theorem context : t.context = s.context := by
  unfold State.context
  rw [h.phase, h.passCount, h.passIndex]
  cases hp : s.phase with
  | seq => rw [h.bracket hp]
  | sbr =>
    obtain ⟨-, hwr, hlen⟩ := h.dest (by rw [hp]; rfl)
    simp only [h.lookup (.inr hp), hwr, hlen]
  | vdec =>
    obtain ⟨-, hwr, hlen⟩ := h.dest (by rw [hp]; rfl)
    obtain ⟨counts, alphabet, hwf, hs, ht⟩ := (h.codes hp).tables
    have hwidths : t.vle.widths = s.vle.widths := Vector.ext fun x hx => (hs.direct_eq hwf ht x hx).1
    simp only [hwr, hlen, hwidths]
  | idle | chdr | phdr | rhdr | vhdr | pend | done | error => rfl

theorem fetch : fetch t = fetch s := by
  unfold Machine.fetch
  rw [h.context, h.phase, h.cur]
  cases hc : s.context with
  | none => rfl
  | some c =>
    have hb : s.phase.busy = true := by
      unfold State.context at hc
      cases hp : s.phase <;> simp_all [Phase.busy]
    have hsbr : (s.phase = .sbr ∧ t.dest.wr ≠ t.dest.dstLen ∧ s.cur.rd = s.cur.srcLen) ↔
        (s.phase = .sbr ∧ s.dest.wr ≠ s.dest.dstLen ∧ s.cur.rd = s.cur.srcLen) := by
      refine and_congr_right fun hp => ?_
      obtain ⟨-, hwr, hlen⟩ := h.dest (by rw [hp]; rfl)
      rw [hwr, hlen]
    simp only [hsbr, h.tokenSlots hb]

/-! ### The meanings of the driver's and the RLE engine's tokens -/

theorem rewound (hp : s.phase = .chdr) : Twin s.rewound t.rewound := by
  constructor <;> simp [h.cfg, h.phase, h.host, h.passCount, h.passIndex, h.out, h.tmp, h.prevOut, h.result, hp, Phase.inPass]
  exact h.input

theorem enterPasses (hsrc : s.cur.src = .inMem → s.cur.srcLen = s.host.inLen.toNat) (count rd : Nat) :
    Twin (enterPasses count rd s) (enterPasses count rd t) := by
  constructor <;> simp [h.cfg, h.cur, h.host, h.out, h.tmp, h.prevOut, h.result, Phase.inPass]
  · exact h.input
  · exact fun _ => hsrc

theorem enterPass (hp : s.phase = .phdr) (tag : Byte) (size : BitVec 24) {engine : Phase}
    (he : engine = .rhdr ∨ engine = .vhdr) : StepAgree (enterPass tag size engine s) (enterPass tag size engine t) := by
  have hne : engine ≠ .seq ∧ engine ≠ .sbr ∧ engine ≠ .vdec := by rcases he with rfl | rfl <;> decide
  simp only [Machine.enterPass, h.cfg]
  split
  · exact .next (h.raise _)
  · exact .next { h with
      phase := rfl
      cur := by simp [h.cur]
      out := rfl
      inputLen := fun _ => h.inputLen (by rw [hp]; rfl)
      dest := fun _ => ⟨rfl, rfl, rfl⟩
      tmpWr := fun hq => absurd hq hne.1
      outDst := fun _ _ => rfl
      bracket := fun hq => absurd hq hne.1
      lookup := fun hq => absurd hq (by simp [hne])
      codes := fun hq => absurd hq hne.2.2 }

theorem rhdrNoseq (hp : s.phase = .rhdr) (escs : List Byte) :
    StepAgree (exec (.rhdrNoseq escs) s) (exec (.rhdrNoseq escs) t) := by
  refine .next { h with
    phase := rfl
    cur := by simp [h.cur]
    inputLen := fun _ => h.inputLen (by rw [hp]; rfl)
    dest := fun _ => h.dest (by rw [hp]; rfl)
    tmpWr := by simp
    outDst := fun _ _ => h.outDst (by rw [hp]; rfl) (by simp [hp])
    bracket := by simp
    lookup := fun _ => rfl
    codes := by simp }

theorem rhdrSeq (hp : s.phase = .rhdr) {escs : List Byte} (hlen : 2 ≤ escs.length) :
    StepAgree (exec (.rhdrSeq escs) s) (exec (.rhdrSeq escs) t) := by
  obtain ⟨-, hwr, hdst⟩ := h.dest (by rw [hp]; rfl)
  show StepAgree (execRhdrSeq escs s) (execRhdrSeq escs t)
  simp only [execRhdrSeq, hdst, h.cfg]
  split
  · exact .next (h.raise _)
  · exact .next { h with
      phase := rfl
      cur := by simp [h.cur]
      tmp := rfl
      inputLen := fun _ => h.inputLen (by rw [hp]; rfl)
      dest := fun _ => ⟨rfl, hwr, hdst⟩
      tmpWr := fun _ => ⟨rfl, rfl⟩
      outDst := by simp
      bracket := fun _ => by simp [RleRegs.withEscapes, List.getElem?_eq_getElem (show 1 < escs.length from hlen)]
      lookup := fun _ => rfl
      codes := by simp }

theorem endPrePass (hp : s.phase = .seq) : Twin (endPrePass s) (endPrePass t) := by
  obtain ⟨-, hwr, hlen⟩ := h.dest (by rw [hp]; rfl)
  obtain ⟨-, htmp⟩ := h.tmpWr hp
  exact { h with
    phase := rfl
    cur := by simp [Machine.endPrePass, htmp]
    inputLen := by simp [Machine.endPrePass]
    dest := fun _ => ⟨rfl, hwr, hlen⟩
    tmpWr := by simp [Machine.endPrePass]
    outDst := fun _ _ => rfl
    bracket := by simp [Machine.endPrePass]
    lookup := fun _ => h.lookup (.inl hp)
    codes := by simp [Machine.endPrePass] }

theorem atBlock (hp : s.phase = .seq) (len : Nat) (rep : Byte) : Twin (s.atBlock len rep) (t.atBlock len rep) :=
  { h with
    cur := by simp [h.cur]
    bracket := fun _ => h.bracket hp
    lookup := fun _ => h.lookup (.inl hp)
    codes := fun hv => by simp [hp] at hv }

theorem seqBlock (hp : s.phase = .seq) (brk : Byte) (body : List Byte) (rep : Byte) :
    StepAgree (exec (.seqBlock brk body rep) s) (exec (.seqBlock brk body rep) t) := by
  have hat := h.atBlock hp body.length rep
  have hin : (s.atBlock body.length rep).phase.inPass = true := by simp [hp, Phase.inPass]
  refine h.finish ((hat.emit_agree hin body).bind fun u v ⟨hu, hv⟩ => ?_)
  rw [hu, hv, h.cfg]
  refine (Agree.refl _).bind fun a b hab => ?_
  rw [hab]
  exact (hat.append hin body).emit_twin hin _

theorem runToken (hp : s.phase = .sbr) (len : Nat) (v : Byte) (n : Nat) :
    StepAgree (runToken len v n s) (runToken len v n t) :=
  h.finish ((h.advance len).emit_twin (by rw [State.advance_phase, hp]; rfl) _)

theorem passEnd (hp : s.phase.inPass = true) (hseq : s.phase ≠ .seq) : StepAgree (exec .passEnd s) (exec .passEnd t) :=
  .next { h with
    phase := rfl
    tmp := rfl
    inputLen := fun _ => h.inputLen (Phase.busy_of_inPass hp)
    dest := fun _ => h.dest hp
    tmpWr := by simp
    outDst := fun _ _ => h.outDst hp hseq
    bracket := by simp
    lookup := by simp
    codes := by simp }

theorem passChain (hp : s.phase = .pend) : StepAgree (exec .passChain s) (exec .passChain t) := by
  obtain ⟨-, -, hlen⟩ := h.dest (by rw [hp]; rfl)
  refine .next ?_
  constructor <;> simp [h.cfg, h.host, h.out, h.result, h.passCount, h.passIndex, hlen, Phase.inPass]
  exact h.input

theorem runDone (hp : s.phase = .pend) : StepAgree (exec .runDone s) (exec .runDone t) := by
  obtain ⟨-, -, hlen⟩ := h.dest (by rw [hp]; rfl)
  refine .next ?_
  constructor <;>
    simp [h.cfg, h.cur, h.host, h.out, h.tmp, h.prevOut, h.passCount, h.passIndex, hlen, Phase.inPass, Phase.busy]
  exact h.input

/-! ### The meanings of the VLE engine's tokens -/

theorem initWindow (hp : s.phase = .vhdr) {counts alphabet : List Byte}
    (hwf : (Instr.vleHdr counts alphabet).wellFormed = true) (hs : s.vle.TablesOf counts alphabet)
    (ht : t.vle.TablesOf counts alphabet) : Agree Twin (initWindow s) (initWindow t) := by
  have hb : s.phase.busy = true := by rw [hp]; rfl
  refine (h.readByte_agree hb).bind fun ⟨hi, u⟩ ⟨hi', v⟩ ⟨hbyte, hu, hv⟩ => ?_
  simp only at hbyte hu hv
  subst hbyte hu hv
  refine ((h.advance 1).readByte_agree hb).bind fun ⟨lo, u⟩ ⟨lo', v⟩ ⟨hbyte, hu, hv⟩ => ?_
  simp only at hbyte hu hv
  subst hbyte hu hv
  exact .ok { (h.advance 1).advance 1 with
    phase := rfl
    inputLen := fun _ => h.inputLen hb
    dest := fun _ => h.dest (by rw [hp]; rfl)
    tmpWr := by simp
    outDst := fun _ _ => h.outDst (by rw [hp]; rfl) (by simp [hp])
    bracket := by simp
    lookup := by simp
    codes := fun _ => ⟨⟨counts, alphabet, hwf, hs, ht⟩, rfl, rfl⟩ }

theorem vleHdr (hp : s.phase = .vhdr) {counts alphabet : List Byte}
    (hwf : (Instr.vleHdr counts alphabet).wellFormed = true) :
    StepAgree (exec (.vleHdr counts alphabet) s) (exec (.vleHdr counts alphabet) t) := by
  rw [execVleHdr_eq, execVleHdr_eq]
  refine h.finish ?_
  rcases withDirect_cases (s.vle.withCounts counts alphabet) counts with ⟨hfits, v, hv, -⟩ | ⟨hfits, hv⟩ <;>
    rcases withDirect_cases (t.vle.withCounts counts alphabet) counts with ⟨hfits', w, hw, -⟩ | ⟨hfits', hw⟩
  · rw [hv, hw]
    refine Twin.initWindow ?_ hp hwf (tablesOf_of_withDirect hv rfl) (tablesOf_of_withDirect hw rfl)
    exact { h with
      cur := by simp [h.cur]
      codes := fun hc => by simp [hp] at hc }
  · exact absurd hfits hfits'
  · exact absurd hfits' hfits
  · rw [hv, hw]
    exact .error _

theorem shiftWindow (hp : s.phase = .vdec) (w : Nat) : Agree Twin (shiftWindow w s) (shiftWindow w t) := by
  obtain ⟨htables, hword, hbr⟩ := h.codes hp
  unfold Machine.shiftWindow
  rw [hbr, hword]
  split
  · refine (h.readByte_agree (by rw [hp]; rfl)).bind fun ⟨b, u⟩ ⟨b', v⟩ ⟨hbyte, hu, hv⟩ => ?_
    simp only at hbyte hu hv
    subst hbyte hu hv
    exact .ok { h.advance 1 with codes := fun _ => ⟨htables, rfl, rfl⟩ }
  · exact .ok { h with codes := fun _ => ⟨htables, rfl, rfl⟩ }

theorem shortCode (hp : s.phase = .vdec) (w : Nat) (pfx : Byte) :
    StepAgree (shortCode w pfx s) (shortCode w pfx t) := by
  have hin : s.phase.inPass = true := by rw [hp]; rfl
  obtain ⟨⟨counts, alphabet, hwf, hs, ht⟩, -⟩ := h.codes hp
  refine h.finish ?_
  rw [(hs.direct_eq hwf ht pfx.toNat pfx.isLt).2]
  refine (h.emit_agree hin _).bind fun u v ⟨hu, hv⟩ => ?_
  have happ := h.append hin [s.vle.symbols[pfx.toNat]'pfx.isLt]
  obtain ⟨-, hwr, hlen⟩ := happ.dest hin
  rw [hu, hv, hwr, hlen]
  split
  · exact .ok happ
  · exact happ.shiftWindow hp w

end Twin

/-! ### The escape loop -/

theorem countAt_of_length_le {counts : List Byte} {n : Nat} (h : counts.length ≤ n) : countAt counts n = 0 := by
  rw [countAt, List.getElem?_eq_none h]
  rfl

theorem codesPast_length_add (counts : List Byte) (k : Nat) :
    codesPast counts (counts.length + k) = codesPast counts counts.length * 2 ^ k := by
  induction k with
  | zero => rw [Nat.pow_zero, Nat.mul_one, Nat.add_zero]
  | succ k ih =>
    rw [← Nat.add_assoc, codesPast_succ, firstCode_eq, countAt_of_length_le (Nat.le_add_right _ _), ih, Nat.add_zero,
      Nat.pow_succ', Nat.mul_left_comm]

/-- The direct table's short codes end where those of width 8 do. -/
theorem directEnd_min_length (counts : List Byte) : directEnd counts (min counts.length 8) = codesPast counts 8 := by
  rcases Nat.le_total counts.length 8 with h | h
  · rw [Nat.min_eq_left h, directEnd, ← codesPast_length_add, Nat.add_sub_cancel' h]
  · rw [Nat.min_eq_right h, directEnd, Nat.sub_self, Nat.pow_zero, Nat.mul_one]

/-- No shorter width takes the code that is being read, and it is as long as the widths tried. -/
structure Reached (counts : List Byte) (w : Window) : Prop where
  low : codesPast counts (w.escIndex + 1) ≤ w.word.toNat
  lt : w.word.toNat < 2 ^ (w.escIndex + 1)

/-- Twin states within a long code, where the whole window agrees. -/
structure LongTwin (counts alphabet : List Byte) (s t : State) : Prop where
  twin : Twin s t
  phase : s.phase = .vdec
  win : t.win = s.win
  left : s.vle.TablesOf counts alphabet
  right : t.vle.TablesOf counts alphabet

namespace LongTwin

variable {counts alphabet : List Byte} {s t : State}

theorem escRefill (h : LongTwin counts alphabet s t) (hr : Reached counts s.win) :
    Agree (fun u v => LongTwin counts alphabet u v ∧ Reached counts u.win)
      (escRefill s) (escRefill t) := by
  unfold Machine.escRefill
  rw [h.win]
  split
  · refine (h.twin.readByte_agree (by rw [h.phase]; rfl)).bind fun ⟨b, u⟩ ⟨b', v⟩ ⟨hbyte, hu, hv⟩ => ?_
    simp only at hbyte hu hv
    subst hbyte hu hv
    exact .ok ⟨{ h with
      twin := { h.twin.advance 1 with codes := fun _ => { h.twin.codes h.phase with br := rfl, word := by simp [h.win] } }
      win := by simp [h.win] }, ⟨hr.low, hr.lt⟩⟩
  · exact .ok ⟨h, hr⟩

theorem escBit (h : LongTwin counts alphabet s t) : LongTwin counts alphabet (escBit s) (escBit t) :=
  { h with
    twin := { h.twin with codes := fun _ => { h.twin.codes h.phase with br := by simp [h.win], word := by simp [h.win] } }
    win := by simp [Machine.escBit, h.win] }

end LongTwin

/-- The bit step doubles the code. -/
theorem Reached.escBit {counts : List Byte} {s : State} (h : Reached counts s.win) (h15 : s.win.escIndex < 15) :
    2 * codesPast counts (s.win.escIndex + 1) ≤ (escBit s).win.word.toNat ∧
      (escBit s).win.word.toNat < 2 ^ (s.win.escIndex + 2) := by
  have hlow := h.low
  have hlt := h.lt
  have hpow : 2 ^ (s.win.escIndex + 1) ≤ 2 ^ 15 := Nat.pow_le_pow_right (by decide) (by omega)
  have hbit : (highBit s.win.cs).toNat < 2 := Bool.toNat_lt _
  have hsucc : 2 ^ (s.win.escIndex + 2) = 2 ^ (s.win.escIndex + 1) * 2 := Nat.pow_succ ..
  have hword : (Machine.escBit s).win.word.toNat = 2 * s.win.word.toNat + (highBit s.win.cs).toNat :=
    word_escBit _ _ (by omega)
  omega

namespace LongTwin

variable {counts alphabet : List Byte} {s t : State}

/-- Twin states with the same window. -/
def After (s t : State) : Prop :=
  Twin s t ∧ s.phase = .vdec ∧ t.win = s.win

theorem emit (h : LongTwin counts alphabet s t) (b : Byte) : Agree After (emit [b] s) (emit [b] t) := by
  have hin : s.phase.inPass = true := by rw [h.phase]; rfl
  have he := h.twin.emit_agree hin [b]
  generalize Machine.emit [b] s = r, Machine.emit [b] t = q at he
  cases he with
  | ok hs => exact .ok ⟨hs.1 ▸ hs.2 ▸ h.twin.append hin [b], by rw [hs.1]; exact h.phase, by rw [hs.1, hs.2]; exact h.win⟩
  | error e => exact .error e

/-- After a bit: both match at this width and select the same byte, or neither does. -/
theorem escJudge (h : LongTwin counts alphabet s t) (hwf : (Instr.vleHdr counts alphabet).wellFormed = true) {m fuel : Nat}
    (hm : s.win.escIndex = m) (h16 : m < 16) (hlow : 2 * codesPast counts m ≤ s.win.word.toNat)
    (hlt : s.win.word.toNat < 2 ^ (m + 1))
    (hnext : Reached counts s.win → Agree After (escapeLoop fuel s) (escapeLoop fuel t)) :
    Agree After (escJudge fuel s) (escJudge fuel t) := by
  obtain ⟨hlen, hsum, hal⟩ := wellFormed_vleHdr_iff.1 hwf
  have hm' : t.win.escIndex = m := by rw [h.win, hm]
  have hword : t.win.word = s.win.word := by rw [h.win]
  have hlimit : t.vle.escLimit[m] = s.vle.escLimit[m] := by rw [h.left.counted.escLimit, h.right.counted.escLimit]
  have hbase : t.vle.escBase[m] = s.vle.escBase[m] := by rw [h.left.counted.escBase, h.right.counted.escBase]
  by_cases hmatch : (s.win.word.toNat : Int) < (s.vle.escLimit[m]).toInt
  · obtain ⟨hcount, heq⟩ := h.left.index_of_matched h16 hmatch hlen hlow
    have htotal := symbolsBefore_le_countSum (n := m + 1) (h.left.lt_length_of_matched h16 hmatch)
    rw [symbolsBefore_succ] at htotal
    have hidx : symbolsBefore counts m + (s.win.word.toNat - 2 * codesPast counts m) < alphabet.length := by omega
    have h256 := hidx.trans_le (hal ▸ hsum)
    rw [escJudge_matched hm h16 fuel h256 hmatch heq,
      escJudge_matched hm' h16 fuel h256 (by rw [hword, hlimit]; exact hmatch) (by rw [hword, hbase]; exact heq)]
    have hsym : t.vle.alphabet[symbolsBefore counts m + (s.win.word.toNat - 2 * codesPast counts m)] =
        s.vle.alphabet[symbolsBefore counts m + (s.win.word.toNat - 2 * codesPast counts m)] :=
      Option.some.inj ((h.right.symbol _ h256 hidx).trans (h.left.symbol _ h256 hidx).symm)
    rw [hsym]
    exact h.emit _
  · have hle := Int.not_lt.1 hmatch
    rw [escJudge_unmatched hm h16 fuel hle, escJudge_unmatched hm' h16 fuel (by rw [hword, hlimit]; exact hle)]
    refine hnext ⟨?_, hm ▸ hlt⟩
    rw [hm, codesPast_succ, firstCode_eq]
    by_cases hin : m < counts.length
    · rw [h.left.counted.escLimit_toInt hlen h16 hin, codesPast_succ, firstCode_eq] at hle
      exact_mod_cast hle
    · have hcount := countAt_of_length_le (Nat.not_lt.1 hin)
      omega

▸ TASK DESCRIPTION:
Report how many lines in these entries contain "htables". Answer with the number only.

▸ TASK SOLUTION:
3